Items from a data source

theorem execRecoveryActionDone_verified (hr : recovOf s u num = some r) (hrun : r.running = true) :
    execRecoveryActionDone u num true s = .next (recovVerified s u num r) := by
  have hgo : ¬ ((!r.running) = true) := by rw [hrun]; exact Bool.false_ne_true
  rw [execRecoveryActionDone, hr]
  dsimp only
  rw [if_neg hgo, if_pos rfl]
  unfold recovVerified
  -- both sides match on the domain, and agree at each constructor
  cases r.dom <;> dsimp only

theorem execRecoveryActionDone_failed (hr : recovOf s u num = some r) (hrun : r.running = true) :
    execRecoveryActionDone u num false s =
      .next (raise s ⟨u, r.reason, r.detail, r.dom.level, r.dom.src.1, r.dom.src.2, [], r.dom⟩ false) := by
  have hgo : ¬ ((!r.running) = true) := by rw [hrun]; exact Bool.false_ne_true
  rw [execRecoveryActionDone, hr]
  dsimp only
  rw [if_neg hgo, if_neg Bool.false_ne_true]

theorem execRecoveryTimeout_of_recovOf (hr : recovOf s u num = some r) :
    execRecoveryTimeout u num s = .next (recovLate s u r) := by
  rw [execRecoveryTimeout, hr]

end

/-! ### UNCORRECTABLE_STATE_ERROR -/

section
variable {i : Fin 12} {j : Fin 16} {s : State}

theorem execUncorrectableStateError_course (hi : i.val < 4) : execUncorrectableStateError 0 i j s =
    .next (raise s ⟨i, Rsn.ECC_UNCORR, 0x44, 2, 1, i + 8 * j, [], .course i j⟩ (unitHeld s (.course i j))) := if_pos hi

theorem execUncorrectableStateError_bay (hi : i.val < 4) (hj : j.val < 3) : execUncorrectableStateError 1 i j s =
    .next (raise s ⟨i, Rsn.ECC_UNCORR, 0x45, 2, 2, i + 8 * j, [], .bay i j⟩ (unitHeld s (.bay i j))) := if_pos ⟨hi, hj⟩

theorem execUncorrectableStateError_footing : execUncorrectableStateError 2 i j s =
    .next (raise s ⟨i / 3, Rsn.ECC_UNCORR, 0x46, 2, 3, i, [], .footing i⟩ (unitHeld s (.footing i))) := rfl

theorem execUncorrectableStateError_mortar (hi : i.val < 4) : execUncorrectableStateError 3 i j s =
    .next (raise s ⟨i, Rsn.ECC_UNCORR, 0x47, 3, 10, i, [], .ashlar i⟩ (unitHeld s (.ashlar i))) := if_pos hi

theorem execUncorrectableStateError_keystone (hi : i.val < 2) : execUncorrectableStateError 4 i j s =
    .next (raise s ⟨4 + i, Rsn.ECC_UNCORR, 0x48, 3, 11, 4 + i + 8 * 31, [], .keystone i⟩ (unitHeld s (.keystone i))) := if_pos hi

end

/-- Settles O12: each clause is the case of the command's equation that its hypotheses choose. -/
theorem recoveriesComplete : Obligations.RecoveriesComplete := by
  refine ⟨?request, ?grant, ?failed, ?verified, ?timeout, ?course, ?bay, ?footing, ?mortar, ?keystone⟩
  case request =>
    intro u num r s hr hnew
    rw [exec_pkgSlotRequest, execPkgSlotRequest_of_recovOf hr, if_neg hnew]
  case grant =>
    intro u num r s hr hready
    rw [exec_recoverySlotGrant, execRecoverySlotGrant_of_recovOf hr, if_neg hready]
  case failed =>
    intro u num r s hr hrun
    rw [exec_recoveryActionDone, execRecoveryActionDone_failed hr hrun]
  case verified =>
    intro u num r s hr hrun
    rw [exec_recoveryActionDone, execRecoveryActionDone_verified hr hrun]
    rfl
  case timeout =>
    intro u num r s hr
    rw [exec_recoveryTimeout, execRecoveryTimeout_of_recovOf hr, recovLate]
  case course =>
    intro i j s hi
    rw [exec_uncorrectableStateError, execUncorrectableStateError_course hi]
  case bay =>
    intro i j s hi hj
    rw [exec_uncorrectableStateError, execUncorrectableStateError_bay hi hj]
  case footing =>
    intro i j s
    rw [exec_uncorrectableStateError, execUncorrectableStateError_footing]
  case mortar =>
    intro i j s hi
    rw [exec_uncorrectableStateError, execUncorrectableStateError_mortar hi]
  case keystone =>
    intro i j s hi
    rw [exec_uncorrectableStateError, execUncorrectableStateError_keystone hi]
...
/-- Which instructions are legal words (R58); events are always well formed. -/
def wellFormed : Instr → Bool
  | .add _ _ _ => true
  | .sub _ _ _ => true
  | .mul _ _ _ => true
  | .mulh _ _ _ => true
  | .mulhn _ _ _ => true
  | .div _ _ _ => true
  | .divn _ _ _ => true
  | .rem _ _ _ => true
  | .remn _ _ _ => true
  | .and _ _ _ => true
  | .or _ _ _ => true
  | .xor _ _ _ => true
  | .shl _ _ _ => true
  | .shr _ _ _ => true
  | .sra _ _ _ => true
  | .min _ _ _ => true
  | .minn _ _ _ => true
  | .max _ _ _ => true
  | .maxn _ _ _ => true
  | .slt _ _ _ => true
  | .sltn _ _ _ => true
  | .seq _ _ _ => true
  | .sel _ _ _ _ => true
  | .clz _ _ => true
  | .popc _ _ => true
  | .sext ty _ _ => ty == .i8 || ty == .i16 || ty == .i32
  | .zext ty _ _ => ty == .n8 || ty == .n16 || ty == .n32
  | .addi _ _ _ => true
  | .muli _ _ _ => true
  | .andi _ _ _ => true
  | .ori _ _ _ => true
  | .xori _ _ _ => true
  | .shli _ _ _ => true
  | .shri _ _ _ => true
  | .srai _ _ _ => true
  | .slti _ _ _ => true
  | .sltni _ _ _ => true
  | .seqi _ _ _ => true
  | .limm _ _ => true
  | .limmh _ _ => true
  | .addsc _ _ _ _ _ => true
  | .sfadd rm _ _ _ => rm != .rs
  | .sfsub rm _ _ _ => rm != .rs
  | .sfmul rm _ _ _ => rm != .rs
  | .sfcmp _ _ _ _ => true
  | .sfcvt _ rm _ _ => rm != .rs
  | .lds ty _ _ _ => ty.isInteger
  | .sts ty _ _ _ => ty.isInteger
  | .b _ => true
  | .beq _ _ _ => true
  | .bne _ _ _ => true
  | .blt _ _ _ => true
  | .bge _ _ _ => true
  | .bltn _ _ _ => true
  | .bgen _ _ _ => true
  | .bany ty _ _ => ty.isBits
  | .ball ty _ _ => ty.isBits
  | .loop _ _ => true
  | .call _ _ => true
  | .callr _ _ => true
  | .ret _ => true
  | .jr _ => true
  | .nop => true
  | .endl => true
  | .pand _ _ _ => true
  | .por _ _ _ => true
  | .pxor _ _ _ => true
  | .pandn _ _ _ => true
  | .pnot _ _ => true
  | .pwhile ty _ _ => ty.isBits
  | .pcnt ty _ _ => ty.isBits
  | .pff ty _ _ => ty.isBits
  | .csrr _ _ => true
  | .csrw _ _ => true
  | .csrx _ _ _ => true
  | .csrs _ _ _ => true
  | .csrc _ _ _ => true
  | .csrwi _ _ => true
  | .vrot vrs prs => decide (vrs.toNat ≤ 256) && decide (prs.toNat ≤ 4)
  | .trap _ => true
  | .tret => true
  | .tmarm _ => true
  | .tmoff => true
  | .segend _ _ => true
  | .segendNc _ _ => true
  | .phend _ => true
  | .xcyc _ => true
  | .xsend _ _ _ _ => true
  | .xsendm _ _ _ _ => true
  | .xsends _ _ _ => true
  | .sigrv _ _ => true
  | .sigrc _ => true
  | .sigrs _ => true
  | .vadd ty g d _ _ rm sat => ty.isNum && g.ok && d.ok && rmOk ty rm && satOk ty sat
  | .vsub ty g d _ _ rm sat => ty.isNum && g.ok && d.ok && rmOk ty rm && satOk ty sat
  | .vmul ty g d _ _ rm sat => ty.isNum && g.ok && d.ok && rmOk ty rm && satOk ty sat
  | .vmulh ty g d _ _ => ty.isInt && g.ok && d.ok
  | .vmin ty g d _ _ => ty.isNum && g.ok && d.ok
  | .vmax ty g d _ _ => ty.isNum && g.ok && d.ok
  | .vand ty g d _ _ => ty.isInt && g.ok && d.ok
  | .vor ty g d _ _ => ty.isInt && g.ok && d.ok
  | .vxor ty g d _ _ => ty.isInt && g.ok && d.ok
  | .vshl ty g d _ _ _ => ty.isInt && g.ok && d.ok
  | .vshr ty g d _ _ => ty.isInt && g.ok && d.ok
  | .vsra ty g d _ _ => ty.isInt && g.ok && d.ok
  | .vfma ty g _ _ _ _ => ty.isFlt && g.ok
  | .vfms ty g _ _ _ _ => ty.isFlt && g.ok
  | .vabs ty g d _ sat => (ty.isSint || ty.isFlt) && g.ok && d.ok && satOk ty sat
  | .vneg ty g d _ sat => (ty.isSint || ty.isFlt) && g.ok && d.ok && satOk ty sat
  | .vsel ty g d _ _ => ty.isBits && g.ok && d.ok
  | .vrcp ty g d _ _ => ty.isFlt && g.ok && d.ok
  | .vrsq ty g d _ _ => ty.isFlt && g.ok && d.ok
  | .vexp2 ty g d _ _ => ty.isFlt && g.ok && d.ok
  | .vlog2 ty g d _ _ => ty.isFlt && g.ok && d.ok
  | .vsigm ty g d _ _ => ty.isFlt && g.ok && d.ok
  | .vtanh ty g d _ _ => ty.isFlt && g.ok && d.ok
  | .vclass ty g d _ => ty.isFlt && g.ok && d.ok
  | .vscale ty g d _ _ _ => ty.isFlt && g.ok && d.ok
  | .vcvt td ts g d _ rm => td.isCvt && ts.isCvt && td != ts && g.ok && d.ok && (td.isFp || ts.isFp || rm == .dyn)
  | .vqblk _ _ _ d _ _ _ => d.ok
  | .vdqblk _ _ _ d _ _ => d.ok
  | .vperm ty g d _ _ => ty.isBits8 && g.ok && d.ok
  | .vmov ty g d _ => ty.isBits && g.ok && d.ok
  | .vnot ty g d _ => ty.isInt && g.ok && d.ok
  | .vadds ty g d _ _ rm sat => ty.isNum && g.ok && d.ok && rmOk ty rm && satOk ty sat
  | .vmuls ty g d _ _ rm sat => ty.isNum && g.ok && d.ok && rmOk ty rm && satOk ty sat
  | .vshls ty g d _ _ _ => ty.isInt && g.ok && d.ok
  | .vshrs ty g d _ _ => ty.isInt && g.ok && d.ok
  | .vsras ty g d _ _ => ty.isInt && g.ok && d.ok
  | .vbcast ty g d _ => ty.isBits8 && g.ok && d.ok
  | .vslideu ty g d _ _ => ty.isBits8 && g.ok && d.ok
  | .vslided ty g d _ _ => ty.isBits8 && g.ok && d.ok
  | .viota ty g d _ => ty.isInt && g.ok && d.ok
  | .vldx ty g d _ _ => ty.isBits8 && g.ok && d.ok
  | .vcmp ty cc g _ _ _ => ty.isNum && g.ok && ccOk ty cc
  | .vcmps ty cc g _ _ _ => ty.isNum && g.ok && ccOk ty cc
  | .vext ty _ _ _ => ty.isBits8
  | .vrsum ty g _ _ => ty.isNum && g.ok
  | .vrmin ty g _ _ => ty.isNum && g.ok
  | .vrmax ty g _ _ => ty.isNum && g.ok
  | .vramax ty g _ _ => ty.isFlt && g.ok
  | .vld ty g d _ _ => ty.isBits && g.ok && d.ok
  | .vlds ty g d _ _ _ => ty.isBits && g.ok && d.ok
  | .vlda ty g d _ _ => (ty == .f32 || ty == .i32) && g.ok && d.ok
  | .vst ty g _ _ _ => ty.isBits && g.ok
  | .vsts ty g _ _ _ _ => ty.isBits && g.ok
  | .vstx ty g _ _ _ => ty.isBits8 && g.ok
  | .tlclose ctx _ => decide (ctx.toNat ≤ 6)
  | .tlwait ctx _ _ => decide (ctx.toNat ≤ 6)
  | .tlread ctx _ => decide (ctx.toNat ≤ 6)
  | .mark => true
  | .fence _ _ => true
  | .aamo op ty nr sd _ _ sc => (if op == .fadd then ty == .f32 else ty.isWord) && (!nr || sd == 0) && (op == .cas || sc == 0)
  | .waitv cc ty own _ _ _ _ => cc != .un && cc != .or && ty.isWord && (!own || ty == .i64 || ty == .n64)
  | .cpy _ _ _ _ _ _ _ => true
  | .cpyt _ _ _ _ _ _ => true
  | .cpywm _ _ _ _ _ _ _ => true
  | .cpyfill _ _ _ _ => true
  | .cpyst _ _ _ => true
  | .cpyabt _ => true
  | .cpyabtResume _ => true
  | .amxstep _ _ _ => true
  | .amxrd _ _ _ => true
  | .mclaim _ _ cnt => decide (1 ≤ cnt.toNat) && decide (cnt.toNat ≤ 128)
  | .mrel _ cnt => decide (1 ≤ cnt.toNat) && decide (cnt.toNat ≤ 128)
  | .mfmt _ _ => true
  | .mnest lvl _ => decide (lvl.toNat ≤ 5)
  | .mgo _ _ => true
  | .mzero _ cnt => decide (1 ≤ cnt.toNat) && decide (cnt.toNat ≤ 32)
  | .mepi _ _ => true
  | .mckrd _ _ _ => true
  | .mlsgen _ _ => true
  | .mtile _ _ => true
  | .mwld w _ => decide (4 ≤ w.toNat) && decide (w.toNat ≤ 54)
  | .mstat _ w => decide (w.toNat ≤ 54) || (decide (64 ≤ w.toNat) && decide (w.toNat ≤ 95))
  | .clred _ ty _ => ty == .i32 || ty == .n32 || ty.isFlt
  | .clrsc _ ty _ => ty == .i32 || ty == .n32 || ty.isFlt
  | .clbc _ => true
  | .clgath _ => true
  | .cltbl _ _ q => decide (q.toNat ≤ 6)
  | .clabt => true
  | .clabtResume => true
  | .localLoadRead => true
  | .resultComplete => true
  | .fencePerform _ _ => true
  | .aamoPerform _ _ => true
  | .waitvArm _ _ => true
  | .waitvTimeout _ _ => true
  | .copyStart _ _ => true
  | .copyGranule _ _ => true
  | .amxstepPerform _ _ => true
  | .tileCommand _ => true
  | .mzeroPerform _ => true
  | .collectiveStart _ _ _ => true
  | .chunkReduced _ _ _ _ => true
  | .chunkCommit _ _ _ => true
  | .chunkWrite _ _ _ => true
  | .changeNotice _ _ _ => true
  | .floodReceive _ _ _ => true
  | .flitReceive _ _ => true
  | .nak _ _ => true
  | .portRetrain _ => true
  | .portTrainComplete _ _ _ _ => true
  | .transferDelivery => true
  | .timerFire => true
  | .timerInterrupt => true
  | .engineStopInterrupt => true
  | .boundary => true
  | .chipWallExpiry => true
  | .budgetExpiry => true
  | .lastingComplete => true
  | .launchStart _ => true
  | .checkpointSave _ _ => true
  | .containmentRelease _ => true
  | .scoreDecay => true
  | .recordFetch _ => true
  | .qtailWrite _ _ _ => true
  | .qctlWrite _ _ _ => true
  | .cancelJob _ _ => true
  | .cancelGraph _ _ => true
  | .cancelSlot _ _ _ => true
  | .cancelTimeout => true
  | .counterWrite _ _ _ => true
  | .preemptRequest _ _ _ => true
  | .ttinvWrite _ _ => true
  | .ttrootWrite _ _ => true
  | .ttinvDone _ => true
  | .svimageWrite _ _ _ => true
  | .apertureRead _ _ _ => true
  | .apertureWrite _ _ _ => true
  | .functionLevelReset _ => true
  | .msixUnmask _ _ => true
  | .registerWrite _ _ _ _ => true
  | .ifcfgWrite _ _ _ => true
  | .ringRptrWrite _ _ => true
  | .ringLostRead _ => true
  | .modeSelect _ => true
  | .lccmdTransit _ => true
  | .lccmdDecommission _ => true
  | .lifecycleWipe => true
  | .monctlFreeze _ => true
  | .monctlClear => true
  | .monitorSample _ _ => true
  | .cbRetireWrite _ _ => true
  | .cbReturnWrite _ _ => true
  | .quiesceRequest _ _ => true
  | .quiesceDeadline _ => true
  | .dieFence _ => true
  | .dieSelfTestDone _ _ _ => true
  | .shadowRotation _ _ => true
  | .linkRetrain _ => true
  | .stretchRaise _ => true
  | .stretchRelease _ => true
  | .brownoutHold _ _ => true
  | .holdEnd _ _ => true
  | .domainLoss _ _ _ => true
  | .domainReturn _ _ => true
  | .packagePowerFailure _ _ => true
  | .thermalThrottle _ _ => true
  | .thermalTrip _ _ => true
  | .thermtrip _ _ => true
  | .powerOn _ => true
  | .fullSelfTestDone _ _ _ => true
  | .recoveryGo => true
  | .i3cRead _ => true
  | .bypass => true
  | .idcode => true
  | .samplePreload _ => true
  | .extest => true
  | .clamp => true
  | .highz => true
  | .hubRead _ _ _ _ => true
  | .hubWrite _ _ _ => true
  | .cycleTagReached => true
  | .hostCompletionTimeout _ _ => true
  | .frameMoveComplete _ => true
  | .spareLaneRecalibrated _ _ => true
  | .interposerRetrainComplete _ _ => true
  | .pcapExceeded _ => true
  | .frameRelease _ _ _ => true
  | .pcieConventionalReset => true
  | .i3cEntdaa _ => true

### Task objective
Lines with "decide": return each one from the data above.

### Task output
  | .vrot vrs prs => decide (vrs.toNat ≤ 256) && decide (prs.toNat ≤ 4)
  | .tlclose ctx _ => decide (ctx.toNat ≤ 6)
  | .tlwait ctx _ _ => decide (ctx.toNat ≤ 6)
  | .tlread ctx _ => decide (ctx.toNat ≤ 6)
  | .mclaim _ _ cnt => decide (1 ≤ cnt.toNat) && decide (cnt.toNat ≤ 128)
  | .mrel _ cnt => decide (1 ≤ cnt.toNat) && decide (cnt.toNat ≤ 128)
  | .mnest lvl _ => decide (lvl.toNat ≤ 5)
  | .mzero _ cnt => decide (1 ≤ cnt.toNat) && decide (cnt.toNat ≤ 32)
  | .mwld w _ => decide (4 ≤ w.toNat) && decide (w.toNat ≤ 54)
  | .mstat _ w => decide (w.toNat ≤ 54) || (decide (64 ≤ w.toNat) && decide (w.toNat ≤ 95))
  | .cltbl _ _ q => decide (q.toNat ≤ 6)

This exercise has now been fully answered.